I recently discovered a book that walks through the nitty-gritty of creating a programming language (Crafting Interpreters). So far it's been excellent!

The book walks through implementing a language called Lox in two different ways:

As a tree-walk interpreter written in Java (easier, but slower at runtime)
As a compiler written in C (more involved, but faster at runtime)

I've started following along with the first implementation, but writing in Go rather than Java, since I already know Java and have wanted to try Go for some time.

Then I realized I could compile my Go program to WebAssembly and call it from a web browser!

Here's the first milestone of my project:

This text box accepts Lox code, sends it to WebAssembly, and the page animates the list of tokens returned by the scanner. Try changing the input to see the resulting tokens!

The scanner is the simplest part of a programming language interpreter, so this first post is really about connecting a few different technologies.

A summary of the parts:

Scanner

The scanner takes the input code and creates a list of tokens that will be passed to the parser.
The parser will turn the tokens into an Abstract Syntax Tree representing the code. More on the parser in a future post.
Hover over the output above to see information about each token.
The blue highlights represent each token.
The red underline represents the character currently being evaluated.
The green cursor represents the start of the current token.
The scanner doesn't interpret the tokens -- you could put in var x = "hi""there" and it would produce tokens.
My scanner is written in Go.
Here's a link to the scanning chapter in Crafting Interpreters

Compilation to WebAssembly

WebAssembly (wasm) is a binary instruction format that browsers know how to execute. Many languages compile to wasm, including Go!
The Go binary produced is absurdly large (2.4MB!). The tinygo compiler will make smaller binaries, but I had issues with it and haven't set it up yet.
Go support for wasm felt clunky to me. The Go code creates new functions on window which just feels wrong.
I treat the Go binary as a library, and call it from javascript to get a list of the every step performed by the scanner. I log these steps to the console if you want to take a look!
Asking for every step is unsustainably slow for anything but a toy example, but it works for the visuals I wanted to make.

Visualization in d3.js

This was my first time playing with d3, a very popular visualization library for javascript.
It took a few hours to understand d3's selection api, but now that I do, I find it really intuitive and flexible. This blog post was the most helpful resource I found while figuring things out.
The basic idea is to select some group of objects (for example, a list of rectangles in an svg), and bind it to a list of data points (for example, a list of tokens to display). Then you tell d3 how to draw each data point at three different moments:
- When the data point is entering. Here we draw the object for the first time.
- When the data point is updating. Here we update any attributes of the object that need updating -- e.g. the position of the data point may have changed.
- When the data point is exiting.
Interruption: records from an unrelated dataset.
-- ==== Sys2Proof/Machine/Sha.lean ====
section
/-! DEFINITION. SHA-384, with which the boot ROM measures an image and the system cores describe a scrub (R319, R327): the manual
names the function, and FIPS 180-4 gives it. A digest is held as the number whose little-endian bytes are the digest's bytes in
their order. -/

namespace Sys2Proof.Machine
namespace Sha

abbrev W64 := BitVec 64

def k0 : List Nat :=
  [0x428A2F98D728AE22, 0x7137449123EF65CD, 0xB5C0FBCFEC4D3B2F, 0xE9B5DBA58189DBBC,
   0x3956C25BF348B538, 0x59F111F1B605D019, 0x923F82A4AF194F9B, 0xAB1C5ED5DA6D8118,
   0xD807AA98A3030242, 0x12835B0145706FBE, 0x243185BE4EE4B28C, 0x550C7DC3D5FFB4E2,
   0x72BE5D74F27B896F, 0x80DEB1FE3B1696B1, 0x9BDC06A725C71235, 0xC19BF174CF692694]

def k1 : List Nat :=
  [0xE49B69C19EF14AD2, 0xEFBE4786384F25E3, 0x0FC19DC68B8CD5B5, 0x240CA1CC77AC9C65,
   0x2DE92C6F592B0275, 0x4A7484AA6EA6E483, 0x5CB0A9DCBD41FBD4, 0x76F988DA831153B5,
   0x983E5152EE66DFAB, 0xA831C66D2DB43210, 0xB00327C898FB213F, 0xBF597FC7BEEF0EE4,
   0xC6E00BF33DA88FC2, 0xD5A79147930AA725, 0x06CA6351E003826F, 0x142929670A0E6E70]

def k2 : List Nat :=
  [0x27B70A8546D22FFC, 0x2E1B21385C26C926, 0x4D2C6DFC5AC42AED, 0x53380D139D95B3DF,
   0x650A73548BAF63DE, 0x766A0ABB3C77B2A8, 0x81C2C92E47EDAEE6, 0x92722C851482353B,
   0xA2BFE8A14CF10364, 0xA81A664BBC423001, 0xC24B8B70D0F89791, 0xC76C51A30654BE30,
   0xD192E819D6EF5218, 0xD69906245565A910, 0xF40E35855771202A, 0x106AA07032BBD1B8]

def k3 : List Nat :=
  [0x19A4C116B8D2D0C8, 0x1E376C085141AB53, 0x2748774CDF8EEB99, 0x34B0BCB5E19B48A8,
   0x391C0CB3C5C95A63, 0x4ED8AA4AE3418ACB, 0x5B9CCA4F7763E373, 0x682E6FF3D6B2B8A3,
   0x748F82EE5DEFB2FC, 0x78A5636F43172F60, 0x84C87814A1F0AB72, 0x8CC702081A6439EC,
   0x90BEFFFA23631E28, 0xA4506CEBDE82BDE9, 0xBEF9A3F7B2C67915, 0xC67178F2E372532B]

def k4 : List Nat :=
  [0xCA273ECEEA26619C, 0xD186B8C721C0C207, 0xEADA7DD6CDE0EB1E, 0xF57D4F7FEE6ED178,
   0x06F067AA72176FBA, 0x0A637DC5A2C898A6, 0x113F9804BEF90DAE, 0x1B710B35131C471B,
   0x28DB77F523047D84, 0x32CAAB7B40C72493, 0x3C9EBE0A15C9BEBC, 0x431D67C49C100D4C,
   0x4CC5D4BECB3E42B6, 0x597F299CFC657E2A, 0x5FCB6FAB3AD6FAEC, 0x6C44198C4A475817]

/-- The 80 round constants. -/
def constants : List W64 := (k0 ++ k1 ++ k2 ++ k3 ++ k4).map (BitVec.ofNat 64)

/-- The initial hash value. -/
def initial : List W64 :=
  [0xCBBB9D5DC1059ED8#64, 0x629A292A367CD507#64, 0x9159015A3070DD17#64, 0x152FECD8F70E5939#64,
   0x67332667FFC00B31#64, 0x8EB44A8768581511#64, 0xDB0C2E0D64F98FA7#64, 0x47B5481DBEFA4FA4#64]

def s0 (x : W64) : W64 := x.rotateRight 1 ^^^ x.rotateRight 8 ^^^ x >>> 7
def s1 (x : W64) : W64 := x.rotateRight 19 ^^^ x.rotateRight 61 ^^^ x >>> 6
def S0 (x : W64) : W64 := x.rotateRight 28 ^^^ x.rotateRight 34 ^^^ x.rotateRight 39
def S1 (x : W64) : W64 := x.rotateRight 14 ^^^ x.rotateRight 18 ^^^ x.rotateRight 41
def ch (x y z : W64) : W64 := (x &&& y) ^^^ (~~~x &&& z)
def maj (x y z : W64) : W64 := (x &&& y) ^^^ (x &&& z) ^^^ (y &&& z)

/-- One round over the eight working variables with the constant and word of the round. -/
def round (v : List W64) (k w : W64) : List W64 :=
  match v with
  | [a, b, c, d, e, f, g, h] =>
    let t1 := h + S1 e + ch e f g + k + w
    [t1 + S0 a + maj a b c, a, b, c, d + t1, e, f, g]
  | _ => v

/-- The message schedule: the 16 latest words, newest last, and the rounds with them. -/
def rounds : List W64 → List W64 → List W64 → List W64
  | [], _, v => v
  | k :: ks, ws, v =>
    let w := ws.getD 0 0
    rounds ks (ws.drop 1 ++ [s1 (ws.getD 14 0) + ws.getD 9 0 + s0 (ws.getD 1 0) + w]) (round v k w)

/-- The big-endian 64-bit words of bytes. -/
def words : Nat → List Byte → List W64
  | 0, _ => []
  | n + 1, bs => BitVec.ofNat 64 ((bs.take 8).foldl (fun v b => 256 * v + b.toNat) 0) :: words n (bs.drop 8)

/-- The message with its padding: 0x80, zeros, and its length in bits as 128 bits. -/
def padded (m : List Byte) : List Byte :=
  let z := (240 - (m.length + 1) % 128) % 128
  m ++ [0x80#8] ++ List.replicate z 0#8 ++ (toBytes 16 (8 * m.length)).reverse

def blocks : Nat → List Byte → List W64 → List W64
  | 0, _, h => h
  | n + 1, bs, h => blocks n (bs.drop 128) ((h.zip (rounds constants (words 16 bs) h)).map (fun (x : W64 × W64) => x.1 + x.2))

end Sha

/-- SHA-384 of bytes. -/
def sha384 (m : List Byte) : Nat :=
  let bs := Sha.padded m
  ofBytes (((Sha.blocks (bs.length / 128) bs Sha.initial).take 6).flatMap (fun w => (toBytes 8 w.toNat).reverse))

end Sys2Proof.Machine
end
Typically we would just remove the object in this step.
- d3 decides which objects are entering/updating/exiting based on the size of the selection vs. the size of the data points. If the dataset has more elements than the selection, we enter the new ones and update the existing ones!
Using my code as an example, a selection might be the highlights -- svg rect elements. The data points are the tokens for the current step of the scanner, and I change the current step every 150ms.
The entire source code is less than 200 lines of javascript (that I had to write) including comments!

My next project is to visualize the parser as it's parsing the tokens into an AST!